Um, so looking into the, uh, future, uh, trends in AI as a service. Um, so a lot of these, uh, providers are increasingly offering a tailored solution for specific industries. Uh, so, uh, industry specific models, uh, address unique, uh, challenges and regulatory requirements.
Uh, pre-trained models can be integrated more rapidly, reducing, uh, time to value. Uh, so an example is healthcare AI for patient diagnostics, uh, financial AI for compliance and fraud detection. Um, so here, businesses can leverage AI more effectively by adopting solutions designed for their specific context.
Uh, integration of, uh, edge computing with cloud AI services is becoming more, uh, prevalent, um, processes, um, uh, data locally on devices, um, reducing, uh, latency and, uh, dependency on connectivity are some of the edge AI benefits. Um, some of the use cases that we can look into here, uh, real time analytics and internet of things, devices, um, autonomous vehicles and, uh, remote sensors. So, combining edge and cloud computing provides scalable, um, and efficient AI solution.
So the major impact here is that it would enhance performance, privacy, and reliability of AI applications. Um, so federated learning is an emerging approach, uh, addressing, uh, privacy concerns. The concept here is that AI models are, are trained across multiple, um, decentralized services using, uh, local data samples, uh, without exchanging them.
Uh, the benefit is that, uh, it enhances data privacy and security sense. Raw data remains, um, on local devices, um, particularly, um, useful in healthcare and finance. Where sensitive data is, um, uh, prevalent are some of the applications here.
And, um, if you're looking into the, uh, future direction, you can expect greater adoption of this as, uh, privacy regulations tighten and trust in AI becomes, uh, paramount. Uh, the expansion of AI market facilitates easier access to, uh, AI tools and models, um, enabling, uh, en uh, enabling, uh, sharing and selling of AI models, data sets, and, uh, services, um, you know, form a collaborative, uh, platform.
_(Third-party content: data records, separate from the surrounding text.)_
/-- R188, R261: an access that misses and translates into device k is the adapter's call on it, a read for READ and EXEC; when
the adapter fails, it is an access fault; no slot is filled and the JIT hook is not told. -/
def Obligations.AccessMmio : Prop :=
  ∀ (s s1 : State) (op : Op) (v p : Word) (n k : Nat) (d : Device) (buf : List Byte), Legal s → Quiet s → OnePage op v n buf s →
    tlbHit s op (v >>> 12) = false → quietTranslate op v s = (.phys p, s1) → physToHost s1.ram p = none →
    findMmio s.params.devices p = some k → s.params.devices[k]? = some d →
    match (mmio s.view k d mmioDepth (match op with | .W => .wr | _ => .rd) (p - d.begin) n buf).run s1 with
    | .done (some data) t =>
      exec (accessInstr op v n buf) s = .next (t.give (.command true data)) ∧ t.harts = s.harts ∧
        ∀ e ∈ newEvents s1 t, (deviceCallOf e).isSome = true
    | .done none t =>
      exec (accessInstr op v n buf) s = .next (State.give (t.record [.trap s.cur
        (match op with | .R => 5 | .W => 7 | .X => 1) v]) (.command false [])) ∧ t.harts = s.harts ∧
        ∀ e ∈ newEvents s1 t, (deviceCallOf e).isSome = true
    | .refused e => exec (accessInstr op v n buf) s = .refused e
    | .fault f => exec (accessInstr op v n buf) s = .fault f

/-- R189, R301, R309: an access that misses and translates to neither RAM nor a device raises an access fault, fills nothing, and
keeps the A/D update of its walk. -/
def Obligations.AccessVoid : Prop :=
  ∀ (s s1 : State) (op : Op) (v p : Word) (n : Nat) (buf : List Byte), Legal s → Quiet s → OnePage op v n buf s →
    tlbHit s op (v >>> 12) = false → quietTranslate op v s = (.phys p, s1) → physToHost s1.ram p = none →
    findMmio s.params.devices p = none →
    exec (accessInstr op v n buf) s = .next (State.give (s1.record [.trap s.cur
      (match op with | .R => 5 | .W => 7 | .X => 1) v]) (.command false []))

/-- R190, R145, R302: an access whose walk faults raises a page fault with its own address; PTE_NOT_RAM under
WALK_NON_RAM_FAULT = access raises the access fault. -/
def Obligations.AccessWalkFault : Prop :=
  ∀ (s : State) (op : Op) (v : Word) (n : Nat) (buf : List Byte) (wp : WalkParams) (why : WalkFault), Legal s → Quiet s →
    OnePage op v n buf s → tlbHit s op (v >>> 12) = false → effPriv s.ctx op ≠ .machine →
    modeParams s.ctx.mode = .paged wp →
    (quietWalk wp v (accessMask s.params.mxrRule s.ctx op) s).1 = .fault why →
    exec (accessInstr op v n buf) s =
      .next (State.give ((quietWalk wp v (accessMask s.params.mxrRule s.ctx op) s).2.record [.trap s.cur
        (if why = .pteNotRam ∧ s.params.walkNonRam = .access then (match op with | .R => 5 | .W => 7 | .X => 1)
          else (match op with | .R => 13 | .W => 15 | .X => 12)) v]) (.command false []))

/-- R304, R186: under an unknown mode a translated access raises a page fault and loads no PTE. -/
def Obligations.AccessUnknownMode : Prop :=
  ∀ (s : State) (op : Op) (v : Word) (n : Nat) (buf : List Byte), OnePage op v n buf s → tlbHit s op (v >>> 12) = false →
    effPriv s.ctx op ≠ .machine → s.ctx.mode.toNat ∉ [0, 1, 8, 9, 10] →
    exec (accessInstr op v n buf) s = .next (State.give (s.record [.trap s.cur
      (match op with | .R => 13 | .W => 15 | .X => 12) v]) (.command false []))

/-- R181, R192: a page-crossing access is its two single-page parts in order, the second at (v + n1) mod 2^XLEN from the state the
first leaves; if the first fails, the second is not attempted; what the first did stays. -/
def Obligations.PageCrossing : Prop :=
  ∀ (s s1 : State) (op : Op) (v : Word) (n : Nat) (buf : List Byte), n ≤ 16 → bufOk op n buf →
    4096 < v.toNat % 4096 + n → v.toNat < 2 ^ xlenBits s.params.xlen →
    let n1 := 4096 - v.toNat % 4096
    let vb : Word := BitVec.ofNat 64 ((v.toNat + n1) % 2 ^ xlenBits s.params.xlen)
    (exec (accessInstr op v n1 (buf.take n1)) s = .next (s1.give (.command false [])) →
      exec (accessInstr op v n buf) s = .next (s1.give (.command false []))) ∧
    ∀ lo, exec (accessInstr op v n1 (buf.take n1)) s = .next (s1.give (.command true lo)) →
      ∀ s2 : State, (exec (accessInstr op vb (n - n1) (buf.drop n1)) s1 = .next (s2.give (.command false [])) →
          exec (accessInstr op v n buf) s = .next (s2.give (.command false []))) ∧
        ∀ hi, exec (accessInstr op vb (n - n1) (buf.drop n1)) s1 = .next (s2.give (.command true hi)) →
          exec (accessInstr op v n buf) s = .next (s2.give (.command true (lo ++ hi)))

/-- R308, R301, R306, R192: a successful access raises no trap and returns the bytes asked for; a failing one returns none and
raises exactly one trap, its last event, with the address of the part that failed; whatever other agents do meanwhile. -/
def Obligations.OneTrapPerFailure : Prop :=
  ∀ (s t : State) (op : Op) (v : Word) (n : Nat) (buf : List Byte), n ≤ 16 → bufOk op n buf →
    exec (accessInstr op v n buf) s = .next t →
    (∃ data, Returns s t (.command true data) ∧ data.length = (if op = .W then 0 else n) ∧
      ∀ e ∈ ownEvents s t, isTrap e = false) ∨
    (Returns s t (.command false []) ∧
      ∃ es c tval, ownEvents s t = es ++ [.trap s.cur (trapCause c op) tval] ∧ (∀ e ∈ es, isTrap e = false) ∧
        (tval = v ∨ (4096 < v.toNat % 4096 + n ∧
          tval.toNat = (v.toNat + (4096 - v.toNat % 4096)) % 2 ^ xlenBits s.params.xlen)))

/-- R301: the cause codes; no other is ever raised; a trap of a command has one of its op's two, and only ACCESS raises traps. -/
def Obligations.TrapCauses : Prop :=
  trapCause .page .R = 13 ∧ trapCause .page .W = 15 ∧ trapCause .page .X = 12 ∧
  trapCause .access .R = 5 ∧ trapCause .access .W = 7 ∧ trapCause .access .X = 1 ∧
  ∀ (i : Instr) (s t : State), exec i s = .next t → ∀ h c tval, .trap h c tval ∈ newEvents s t →
    c ∈ [13, 15, 12, 5, 7, 1] ∧
    (h = s.cur → match i with
      | .accessR _ _ => c = 13 ∨ c = 5
      | .accessW _ _ => c = 15 ∨ c = 7
      | .accessX _ _ => c = 12 ∨ c = 1
      | _ => False)

/-- R310, R20, R26: the frame of an access, successful or not: its hart's context does not change, nor does another hart that
does not go on inside it, and of its hart's TLB at most the slots of the pages it touches; RAM changes only as
`RamChangesAreEvents` says. -/
def Obligations.AccessFrame : Prop :=
  ∀ (s t : State) (op : Op) (v : Word) (n : Nat) (buf : List Byte), n ≤ 16 → bufOk op n buf → paramsOk s.params = true →
    exec (accessInstr op v n buf) s = .next t →
    (t.hart s.cur).ctx = (s.hart s.cur).ctx ∧ (∀ h, h ≠ s.cur → ¬ movesIn s h → t.hart h = s.hart h) ∧
    (∀ i, i ≠ v.toNat / 4096 % s.params.tlbEntries →
      (4096 < v.toNat % 4096 + n →
        i ≠ (v.toNat + (4096 - v.toNat % 4096)) % 2 ^ xlenBits s.params.xlen / 4096 % s.params.tlbEntries) →
      t.slot s.cur i = s.slot s.cur i) ∧
    (op ≠ .W → ∀ e ∈ ownEvents s t, match e with | .ramWrite _ _ _ _ | .jitInvalidate _ _ _ _ => False | _ => True)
Uh, so lowering like the barriers for organizations to implement AI solutions, um, uh, is, uh, an innovation for acceleration.
Um, uh, this helps foster a community of developers, uh, researchers and, uh, businesses. Um, so advanced, uh, hardware like, uh, quantum computing is, uh, beginning to intersect with AI as a service. Um, so quantum ai, uh, utilizes quantum computers to perform complex calculations faster than classical computers.
Um, the potential applications here are optimization, uh, problems, uh, complex, uh, simulations and cryptographic analysis. Um, so looking into the future for this, uh, this could revolutionize, uh, fields requiring immense, uh, computational power expanding, uh, capabilities of AI solution. Uh, so in summary, uh, while AI as a service, uh, uh, presents significant opportunities, it is important to navigate the challenges and stay informed about emerging, uh, trends.
Uh, addressing limitations like, uh, data quality, explainability, and, uh, compliance ensures responsible AI deployment. Uh, keeping an eye out on, uh, future, uh, trends allows organizations to remain, uh, competitive and leverage new advancements in AI technology. Um, as we continue to integrate AI into agile project management, being mindful of these, uh, factors will enable us, uh, to harness AI's full potential effectively and ethically.
Um, thank you. Uh, please feel free to reach out to me if you have any questions.